Visit the website: https://www.dataengineeringpodcast.com/
Software Engineering Daily
True to its namesake, this is a daily podcast about software engineering – but many of the topics discussed are highly pertinent to data engineering, with commonly discussed topics including NoSQL, infrastructure optimization and AI architecture. The podcast features a wide variety of guests – both established thought leaders and up-and-coming developers – and with tons of new content published each week, is another great way to keep up with the industry.
Visit the website: https://softwareengineeringdaily.com/
Engineering and Technical Blogs
Learning by example is always a good way to deepen your knowledge – and luckily, some of the most data-intensive companies regularly publish great educational content on their engineering blogs:
Data engineers at Pinterest tackle a variety of complex data engineering challenges, including Kafka optimization, real-time anomaly detection, knowledge graphs and building a Kubernetes platform.
Visit the blog: https://medium.com/@Pinterest_Engineering
Yelp Engineering and Product Blog
The architecture that powers Yelp’s recommendation systems is fascinating, and this blog offers a glimpse into the types of complex architectures Yelp’s data engineers build using Kafka, Cassandra, Tensorflow and other technologies.
Visit the blog: https://medium.com/@Pinterest_Engineering
One of the company’s that has really epitomized big data’s impact on the world around us (for better or worse), the Uber Engineering blog contains tons of useful information on how the company manages infrastructure for truly massive volumes of data.

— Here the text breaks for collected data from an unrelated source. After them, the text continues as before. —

/-- FEMIT (R120, R153): d is 1 where the record is suppressed. Of a record held back the spec states no
result at issue, so d is a free value 0 or 1 (log entry 4). -/
def execFemit (e : At) (d r : GReg) (sev : Fin 4) (n : Fin 64) (s : State) : Res :=
  s.runSync e (.femit d r sev n) d fun s k =>
    let p (i : Nat) : Word := k.rg (Fin.ofNat 32 (r + i))
    if s.holding k.task then
      let (x, s) := s.draw
      (lo32 (x % 2), s.hold k.task (.event (0x20C0 + n) sev k.task.epoch s.epoch.nominal (p 0) (p 1) (p 2) (p 3)))
    else
      let s := s.modEv fun x => { x with forEpoch := some k.task.epoch }
      let (sup, s) := s.programEvent (0x20C0 + n) sev s.epoch.nominal (p 0).toNat (p 1).toNat (p 2).toNat (p 3).toNat
      (lo32 (bit sup), s.modEv fun x => { x with forEpoch := none })

/-- FTIME: the nominal boundary of the present epoch. -/
def execFtime (e : At) (d t : GReg) (s : State) : Res :=
  .next (s.runOn e (.ftime d t)
    { act := fun s k =>
        some ({ (k.wg d (lo32 s.epoch.nominal)).wg t (hi32 s.epoch.nominal) with pc := k.pc + 1 }, s) })

/-- FSTAMP (R119). -/
def execFstamp (e : At) (d : GReg) (s : State) : Res :=
  s.runSync e (.fstamp d) d fun s _ => (lo32 s.time, s)

/-- An index names a robot, or a zone descriptor of the running Cartoon (R121). -/
def State.stopIndexOk (s : State) (kind : StopArg) (i : Nat) : Bool :=
  match kind with
  | .zone => decide (i < zoneCount (s.section 0x15))
  | .robot => decide (i < 256)

/-- FSTOP, source 3 (R121). `bad` are the words that the blocking of a zone finds uncorrectable (R206). -/
def State.easelStop (s : State) (kind : StopArg) (i : Nat) (bad : List (BitVec 21)) : Word × State :=
  if !s.stopIndexOk kind i then (pack [(30, 2, 2)], s)
  else
    let (sub, seq, s) := match kind with
      | .zone =>
        let qs := zoneSquares (s.section 0x15) i
        (s.eccWhere bad (inSquares qs)).raiseStop .zone 3 i qs
      | .robot => s.raiseStop .robot 3 i []
    (pack [(30, 2, bit sub), (0, 16, seq)], s)

/-- FSTOP's record of a refusal and its digest item, the same in both units (R121, R425). -/
def State.stopDone (s : State) (kind : StopArg) (i : Nat) (t : TaskCtx) (w : Word) : State :=
  s.inEpoch t.epoch fun s =>
  let s := if fieldOf w 30 2 = 2 then s.emit evEaselStopRefused t.flow (stopCode kind) i t.task else s
  s.item 7 t.flow (toLE 1 (stopCode kind) ++ toLE 4 i ++ toLE 4 w.toNat)

def execFstop (e : At) (d r : GReg) (kind : StopArg) (bad : List (BitVec 21)) (s : State) : Res :=
  s.runLogged e (.fstop d r kind) d (fun s k => s.easelStop kind (k.rg r).toNat bad)
    (fun s k w => s.stopDone kind (k.rg r).toNat k.task w)
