-- ==== Sys2Proof/Machine/RegRead.lean ====
section
/-! DEFINITION. What each register reads as, and what reading it does (R6 to R8): RC_REGISTER_READ serves
every register read of BAR0. Offsets count from the start of the block. -/

namespace Sys2Proof.Machine

/-- A register's value with the state its read leaves. -/
abbrev Shown := Nat × State

def State.show (s : State) (v : Nat) : Shown := (v, s)

/-! ## GCTL and TFC (Tables 1-7 to 1-11, 2-8 to 2-17, 18-10, 18-11) -/

def State.readGctl (s : State) (o : Nat) : Shown :=
  let f := s.fleet
  let any := fun (k : StopKind) => bit (f.stops.any (·.kind == k))
  s.show (match o with
    | 0 => gctlId.toNat
    | 4 => packNat [(3, 1, bit s.pwr.refOk), (2, 1, bit s.pwr.recovery), (1, 1, bit s.pwr.clkSel), (0, 1, bit s.twin.seatB)]
    | 0x108 => packNat [(16, 16, f.lastSeq), (12, 3, f.relResult), (8, 3, f.lastSource),
        (6, 1, bit (f.stops.any (·.seq == 0))), (5, 1, bit f.discrepancy), (4, 1, bit (!f.inputB)),
        (3, 1, bit (!f.inputA)), (2, 1, any .robot), (1, 1, any .zone), (0, 1, any .fleet)]
    | 0x10C => packNat [(16, 1, bit f.restart), (0, 16, f.incarnation)]
    | 0x110 => packNat [(8, 8, f.discTime), (0, 1, bit f.bootHold)]
    | _ => 0)

/-- A register of a region. A negative D (the region faster than its baseline) is shown in DRIFT, as in
MARGIN_PLAN, as 24-bit two's complement: the spec gives no sign (DESIGN CHOICE, log entry 59). -/
def State.readRegion (s : State) (n : Fin 4) (o : Nat) : Nat :=
  let r := s.region n
  let t := fun (i : Fin 4) => if r.sensors[i].out then 0x80 else codeOf 8 r.sensors[i].temp
  match o with
  | 0 => packNat [(16, 16, s.target n), (0, 16, r.rate)]
  | 4 => packNat [(16, 12, r.railRead), (0, 12, r.railSet)]
  | 8 => packNat [(24, 8, t 3), (16, 8, t 2), (8, 8, t 1), (0, 8, t 0)]
  | 0xC => packNat [(28, 4, min 15 (r.chains.toList.filter (·.out)).length), (0, 24, codeOf 24 r.ppm)]
  | 0x10 => packNat [(28, 3, r.cap), (16, 12, r.railDesign), (0, 16, r.daysLeft)]
  | _ => 0

def State.readTfc (s : State) (o : Nat) : Shown :=
  let t := s.tfc
  let each := fun (f : Region → Bool) => packNat [(0, 1, bit (f t.regions[0])), (1, 1, bit (f t.regions[1])),
    (2, 1, bit (f t.regions[2])), (3, 1, bit (f t.regions[3]))]
  match o with
  | 0 => s.show (packNat [(24, 8, t.planWarn), (16, 8, t.tdesign), (8, 8, t.hyst), (0, 8, t.guard)])
  | 4 => s.show (packNat [(16, 16, t.reopenN), (8, 7, t.stopN), (0, 4, t.admitN)])
  | 8 => s.show (packNat [(17, 1, bit t.cfgErr), (16, 1, bit t.ready), (12, 4, t.admitCause), (8, 4, each (·.breach)),
      (4, 4, each (·.atRisk)), (0, 1, bit t.admitClosed)])
  | 0xC => (packNat [(8, 24, t.total), (0, 7, min 127 t.consec)], s.modTfc fun t => { t with total := 0 })
  | 0x10 => (t.lateOut, s.modTfc fun t => { t with lateOut := 0 })
  | _ => s.show (if 0x100 ≤ o ∧ o < 0x200 then s.readRegion (Fin.ofNat 4 ((o - 0x100) / 0x40)) (o % 0x40) else 0)
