-- ==== Sys2Proof/Machine/Dispatch.lean ====
section
/-! DEFINITION. One arm per constructor of Instr. -/

namespace Sys2Proof.Machine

Visit the blog: https://eng.uber.com/
The Netflix Tech Blog
Another company changing traditional industries with big data, Netflix’s technical blog details how the streaming giant runs its cloud data architecture to power personalized recommendations and other aspects of its service.
Visit the blog: https://medium.com/netflix-techblog
Additional publications and individual authors you should be following:
AWS Big Data blog
While obviously mostly relevant to AWS users, the AWS blog is highly technical and oriented towards solving specific engineering problems, with very little in the way of promoting specific AWS products. It published a lot of content by both AWS writers and guest contributors and is worth keeping an eye on.
Visit the blog: https://aws.amazon.com/blogs/big-data/
This blog is written by a former data engineer at Facebook and AirBnB and the creator of Apache Airflow and Apache Superset. He writes about data engineering as a disciple and the day-to-day life of a data engineer, as well as more technical content related to Airflow.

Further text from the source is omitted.